In this study, we evaluated the efficacy of three spinal anesthesia methods, bupivacaine alone or with dexmedetomidine or fentanyl in lower limb orthopedic surgeries. Although there was no significant difference between groups in time to onset of Bromage 3 and complete motor block, BD group had lower time to reach the highest sensory level than BF group, with no difference with BN group but it was not statistically significant. (P-value = 0.08).

Similarly, Mahendru et al. [12] found no significant difference in onset of motor block between dexmedetomidine and fentanyl groups. While Yektas [13] and Ravipati [15] reported faster onset of motor block for dexmedetomidine compared to fentanyl. Other studies have also mentioned lower time to reach the highest sensory level in dexmedetomidine compared to fentanyl [1219].

The mechanism of how dexmedetomidine prolongs sensory and motor blockade is not known. Dexmedetomidine is a highly-selective α2-adrenergic receptor agonist that causes analgesia by suppression the release of C fiber transmitters and hyperpolarization of post-synaptic neurons [13].

In our study, the highest sensory level in BD and BF group were T6 and T5 while in BN group was T6 and T7 dermatomes. One study reported the highest sensory level at T5 dermatome [15] and Mahendru [12] reported in T6 dermatome. Other study reported the highest sensory level at T5 dermatome in dexmedetomidine and T6 in fentanyl group [20].

None of the patients requested analgesic during the surgery. Bromage 3 occurred in all patients before operation. Complete regression of motor block (Bromage 0) was reached in all patients and with the highest duration in BD group. Moreover, time to regression to S1 sensory level and regression of two sensory levels in BD group was significantly longer than the other groups. These patients also experienced lower pain intensity six hours after surgery indicative of the highest postoperative analgesia duration in BD group.
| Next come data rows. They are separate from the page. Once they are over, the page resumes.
-- ==== Sys2Proof/Machine/State.lean ====
section
/-! DEFINITION. The machine's state (10_state.md): plain data, the spec's closed list R24 and nothing else. -/

namespace Sys2Proof.Machine

/-- The general registers `x[0]` .. `x[7]` (10_state.md R10). -/
structure Regs where
  a : Word
  b : Word
  c : Word
  x : Word
  y : Word
  z : Word
  i : Word
  j : Word
  deriving DecidableEq, Repr

/-- One word of memory at a word address. The hardware has no byte address (20_memory.md R31; log entry 5). -/
abbrev Cell := Nat × Word

/-- The 65536 words of memory (10_state.md R18) in one canonical form (`Memory.wf`): addresses strictly
rising and below 65536, and no entry equal to what an unlisted address reads as (`Config.unlistedWord`). -/
abbrev Memory := List Cell

/-- The run state (10_state.md R20). -/
inductive RunState where
  | running
  | halted
  deriving DecidableEq, Repr

/-- `halt_cause`: why the machine halted (10_state.md R22). -/
inductive HaltCause where
  /-- While `run = Running`. -/
  | none
  /-- A base opcode that is not implemented (45_unimplemented.md R160). -/
  | unknownOpcode
  /-- A special opcode that is not implemented (45_unimplemented.md R161). -/
  | unknownSpecialOpcode
  /-- A write through a literal location (40_operands.md R92). -/
  | literalWrite
  deriving DecidableEq, Repr

/-- The complete architectural state (10_state.md R24). -/
structure State where
  /-- `x[0]` .. `x[7]` (R10). -/
  regs : Regs
  /-- The program counter (R12). -/
  pc : Word
  /-- The stack pointer (R15). -/
  sp : Word
  /-- The auxiliary register (R16). -/
  ex : Word
  /-- `memory` (R18). -/
  memory : Memory
  /-- `run` (R20). -/
  run : RunState
  /-- `halt_cause` (R22). -/
  haltCause : HaltCause
  /-- `halt_code` (R23). -/
  haltCode : BitVec 5
  deriving DecidableEq, Repr

/-- Why a step does not exist. -/
inductive Fault where
  /-- Raised by `step` and `stepWith`, never by the meaning of an instruction: the machine is `Halted`, and no step exists
  in `Halted` (41_step.md R100; 60_exceptions.md R177). SAFE: nothing follows from it (log entry 3). -/
  | noStepWhenHalted
  deriving DecidableEq, Repr

/-- Why an instruction has no meaning. -/
inductive Refusal where
  /-- Raised only by an arm of `exec` for an instruction with no meaning yet; no arm is so. SAFE. -/
  | notModelled (mnemonic : String)
  deriving DecidableEq, Repr

/-- The state right after reset, with no image loaded (10_state.md R26; 70_reset_and_hazards.md R190):
registers, pc, sp, ex zero, memory with nothing listed, running. `State.launch` adds an image. -/
def State.reset : State where
  regs := ⟨0, 0, 0, 0, 0, 0, 0, 0⟩
  pc := 0
  sp := 0
  ex := 0
  memory := []
  run := .running
  haltCause := .none
  haltCode := 0

end Sys2Proof.Machine
end

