/-- 40_operands.md section 2, the summary by kind of result (the spec's own inference R84): which codes give
which kind of location, which move pc, which move sp. -/
def Obligations.ResolverSummaryByCode : Prop :=
  ∀ (c : BitVec 6) (role : Role) (s : State),
    ((∃ r, (resolve role (Operand.ofCode c) s).1 = .reg r) ↔ c.toNat ≤ 0x07) ∧
    ((∃ a, (resolve role (Operand.ofCode c) s).1 = .mem a) ↔
      (0x08 ≤ c.toNat ∧ c.toNat ≤ 0x0f) ∨ c = 0x18 ∨ c = 0x19 ∨ c = 0x1e) ∧
    ((∃ v, (resolve role (Operand.ofCode c) s).1 = .lit v) ↔
      (0x10 ≤ c.toNat ∧ c.toNat ≤ 0x17) ∨ c = 0x1a ∨ c = 0x1f ∨ 0x20 ≤ c.toNat) ∧
    ((resolve role (Operand.ofCode c) s).1 = .sp ↔ c = 0x1b) ∧
    ((resolve role (Operand.ofCode c) s).1 = .pc ↔ c = 0x1c) ∧
    ((resolve role (Operand.ofCode c) s).1 = .ex ↔ c = 0x1d) ∧
    (resolve role (Operand.ofCode c) s).2.pc =
      (if (0x10 ≤ c.toNat ∧ c.toNat ≤ 0x17) ∨ c = 0x1a ∨ c = 0x1e ∨ c = 0x1f then s.pc + 1 else s.pc) ∧
    (resolve role (Operand.ofCode c) s).2.sp =
      (if c = 0x18 then (match role with | .a => s.sp + 1 | .b => s.sp - 1) else s.sp)

/-- 40_operands.md section 3 (the spec's own inference R86): operand a's move of sp is seen by operand b, and
`Mem` and `Lit` locations are fixed at resolution (the table of the pairs that touch sp); a register, sp or pc
location is read at dispatch, after both resolutions: `SET PUSH, SP` stores the decremented sp, `SET [n], PC`
stores the pc after its extra word. -/
def Obligations.FixedAtResolutionReadAtDispatch : Prop :=
  ∀ s : State,
    resolveBoth .stack .stack s = ⟨.mem s.sp, .mem s.sp, s⟩ ∧
    resolveBoth .memSp .stack s = ⟨.mem (s.sp + 1), .mem s.sp, { s with sp := s.sp + 1 }⟩ ∧
    resolveBoth .stack .memSp s = ⟨.mem (s.sp - 1), .mem s.sp, { s with sp := s.sp - 1 }⟩ ∧
    resolveBoth .memSp .memSp s = ⟨.mem s.sp, .mem s.sp, s⟩ ∧
    resolveBoth .stack .spPlusNext s = ⟨.mem (s.sp - 1), .lit (s.sp + s.readMem s.pc),
      { s with pc := s.pc + 1, sp := s.sp - 1 }⟩ ∧
    (∀ r, resolveBoth (.reg r) .stack s = ⟨.reg r, .mem s.sp, { s with sp := s.sp + 1 }⟩) ∧
    (∀ r, resolveBoth .stack (.reg r) s = ⟨.mem (s.sp - 1), .reg r, { s with sp := s.sp - 1 }⟩) ∧
    exec (.set .stack .sp) s = .next
      { s with sp := s.sp - 1, memory := s.memory.write (s.sp - 1) (s.sp - 1) } ∧
    exec (.set .memNext .pc) s = .next
      { s with pc := s.pc + 1, memory := s.memory.write (s.readMem s.pc) (s.pc + 1) }

/-- R90, R91: `Read(loc)` for each kind of location; a write changes exactly the one cell named, which then
reads as the value written, and nothing else; a write through a literal stores nothing and halts. -/
def Obligations.AccessorLayerReadsAndWritesOneCell : Prop :=
  (∀ s : State, (∀ r, readLoc s (.reg r) = s.readReg r) ∧ readLoc s .pc = s.pc ∧ readLoc s .sp = s.sp ∧
    readLoc s .ex = s.ex ∧ (∀ a, readLoc s (.mem a) = s.memory.read a) ∧ ∀ v, readLoc s (.lit v) = v) ∧
  ∀ (s : State) (v : Word),
    (∀ r, ∃ g, writeLoc s (.reg r) v = { s with regs := g } ∧
      ∀ q, g.get q = if q = r then v else s.regs.get q) ∧
    writeLoc s .pc v = { s with pc := v } ∧
    writeLoc s .sp v = { s with sp := v } ∧
    writeLoc s .ex v = { s with ex := v } ∧
    (∀ a, ∃ m, writeLoc s (.mem a) v = { s with memory := m } ∧
      ∀ b, m.read b = if b = a then v else s.memory.read b) ∧
    ∀ u, writeLoc s (.lit u) v =
      { s with run := .halted, haltCause := .literalWrite, haltCode := 0 }
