-- ==== Sys2Proof/Tests/Slice0.lean ====
section
/-! SUPPORT. Tests. Words and results are those of the spec: the rows cited (`V..`, `S..`) are of
95_test_vectors.md; a word in binary is written out from the layout `aaaaaa bbbbb ooooo` of 30_encoding.md
section 1 and the code tables of 30_encoding.md section 3 and 40_operands.md section 1. -/

namespace Sys2Proof.Tests

open Sys2Proof.Machine

/-! ## WellFormed: an inline literal does not fit the five bits of operand b -/

theorem test_wf_refuses_inline_b :
    ([.set, .add, .sub, .ifb, .ifc, .ife, .ifn, .ifg, .ifa, .ifl, .ifu, .unknownOpcode04, .unknownOpcode1F]
      : List (Operand → Operand → Instr)).all
        (fun i => !(i (.inline 5) (.reg .a)).wellFormed && (i .next (.inline 5)).wellFormed) = true := by
  decide

theorem test_wf_accepts_special : (Instr.jsr (.inline 5)).wellFormed = true ∧
    (Instr.unknownSpecial1F (.inline 31)).wellFormed = true := by decide

/-! ## Decode -/

/-- Fields and lengths, table V1: word, opcode, b or s, a, Len. -/
theorem test_fields_and_length :
    ([(0x0020, 0x00, 0x01, 0x00, 1), (0x03e0, 0x00, 0x1f, 0x00, 1), (0xffff, 0x1f, 0x1f, 0x3f, 2),
      (0x7fc1, 0x01, 0x1e, 0x1f, 3), (0x7fe0, 0x00, 0x1f, 0x1f, 2), (0x6b41, 0x01, 0x1a, 0x1a, 3),
      (0x5e17, 0x17, 0x10, 0x17, 3), (0x6001, 0x01, 0x00, 0x18, 1), (0x8000, 0x00, 0x00, 0x20, 1),
      (0xabcd, 0x0d, 0x1e, 0x2a, 2), (0x1234, 0x14, 0x11, 0x04, 2)]
      : List (Word × BitVec 5 × BitVec 5 × BitVec 6 × Nat)).all
      (fun r => opcode r.1 == r.2.1 && opb r.1 == r.2.2.1 && spc r.1 == r.2.2.1 && opa r.1 == r.2.2.2.1
        && len r.1 == r.2.2.2.2) = true := by
  decide

/-! Every constructor, by a word written out bit by bit (fields 6, 5, 5). -/

theorem test_decode_basic :
    ([(0b0010101100000001, .set .stack (.memReg .c)),
      (0b0110101111000010, .add .memNext .spPlusNext),
      (0b0111100101000011, .sub (.memReg .c) .memNext),
      (0b0111011101010000, .ifb .spPlusNext .ex),
      (0b0001110011110001, .ifc (.reg .j) (.reg .j)),
      (0b1111111100010010, .ife .stack (.inline 31)),
      (0b0110001111010011, .ifn .memNext .stack),
      (0b0111000101010100, .ifg (.memReg .c) .pc),
      (0b1100011110010101, .ifa .pc (.inline 17)),
      (0b1000001010010110, .ifl (.regPlusNext .y) (.inline 0)),
      (0b0100111101010111, .ifu .spPlusNext (.regPlusNext .x))]
      : List (Word × Instr)).all (fun r => decodeWord r.1 == r.2) = true := by
  decide

theorem test_decode_unknown_base_low :
    ([(0b0110011101100100, .unknownOpcode04 .sp .memSp),
      (0b0111010111100101, .unknownOpcode05 (.memReg .j) .ex),
      (0b0001111100100110, .unknownOpcode06 .memSp (.reg .j)),
      (0b1111111111100111, .unknownOpcode07 .next (.inline 31)),
      (0b0110001001101000, .unknownOpcode08 (.regPlusNext .x) .stack),
      (0b0111001110101001, .unknownOpcode09 .ex .pc),
      (0b1100010000001010, .unknownOpcode0A (.reg .a) (.inline 17)),
      (0b1000001101101011, .unknownOpcode0B .sp (.inline 0)),
      (0b0100110111101100, .unknownOpcode0C (.memReg .j) (.regPlusNext .x)),
      (0b0110111100101101, .unknownOpcode0D .memSp .sp)]
      : List (Word × Instr)).all (fun r => decodeWord r.1 == r.2) = true := by
  decide

theorem test_decode_unknown_base_high :
    ([(0b0101001001101110, .unknownOpcode0E (.regPlusNext .x) (.regPlusNext .y)),
      (0b0010101110101111, .unknownOpcode0F .ex (.memReg .c)),
      (0b0011111110111000, .unknownOpcode18 .ex (.memReg .j)),
      (0b0000000000011001, .unknownOpcode19 (.reg .a) (.reg .a)),
      (0b0110011101111010, .unknownOpcode1A .sp .memSp),
      (0b0111010111111011, .unknownOpcode1B (.memReg .j) .ex),
      (0b0001111100111100, .unknownOpcode1C .memSp (.reg .j)),
      (0b1111111111111101, .unknownOpcode1D .next (.inline 31)),
      (0b0110001001111110, .unknownOpcode1E (.regPlusNext .x) .stack),
      (0b0111001110111111, .unknownOpcode1F .ex .pc)]
      : List (Word × Instr)).all (fun r => decodeWord r.1 == r.2) = true := by
  decide
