-- ==== Sys2Proof/Word.lean ====
section
/-! DEFINITION. The value types of HXC-RTQ: bytes, nibbles, the transport's answers and the status code (R10, R11, R85). -/

namespace Sys2Proof

/-- One byte: a wire character, a payload byte, or an 8-bit register (R10, R55). -/
abbrev Byte := BitVec 8

/-- One hex digit's value (R22, R71). -/
abbrev Nibble := BitVec 4

/-- A status code: 4 bits (R85). -/
abbrev Status := BitVec 4

/-- The transport's answer to one offered byte (R11, R12). -/
inductive Answer where
  | ok
  | fail
  deriving DecidableEq, Repr, Inhabited

end Sys2Proof
end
Reduced need for analgesics in the post-operation period, more stable hemodynamics, longer duration of sensory and motor block for dexmedetomidine have been reported in previous studies comparing this drug with other drugs such as clonidine, fentanyl and sufentanil [16, 19, 2124]. In orthopedic surgeries of lower limb, better results have also been reported for dexmedetomidine compared to fentanyl [12, 13].

Hemodynamic changes is common in anesthesia medications. We observed that changes in SBP, DBP and HR in BF was higher than BD and BN groups, with no difference between BD and BN patients. The highest decline occurred 5 min after spinal injection and was rather stable afterwards. Unlike our findings, other studies did not report any significant difference between fentanyl and dexmedetomidine regarding hemodynamic status [12, 13, 1518]. Decline in HR and blood pressure are common effects of opioids. The difference in hemodynamic findings could be due to the response of each individual to the drug, demographic profile, volume of IT injectate and volume of diluent used.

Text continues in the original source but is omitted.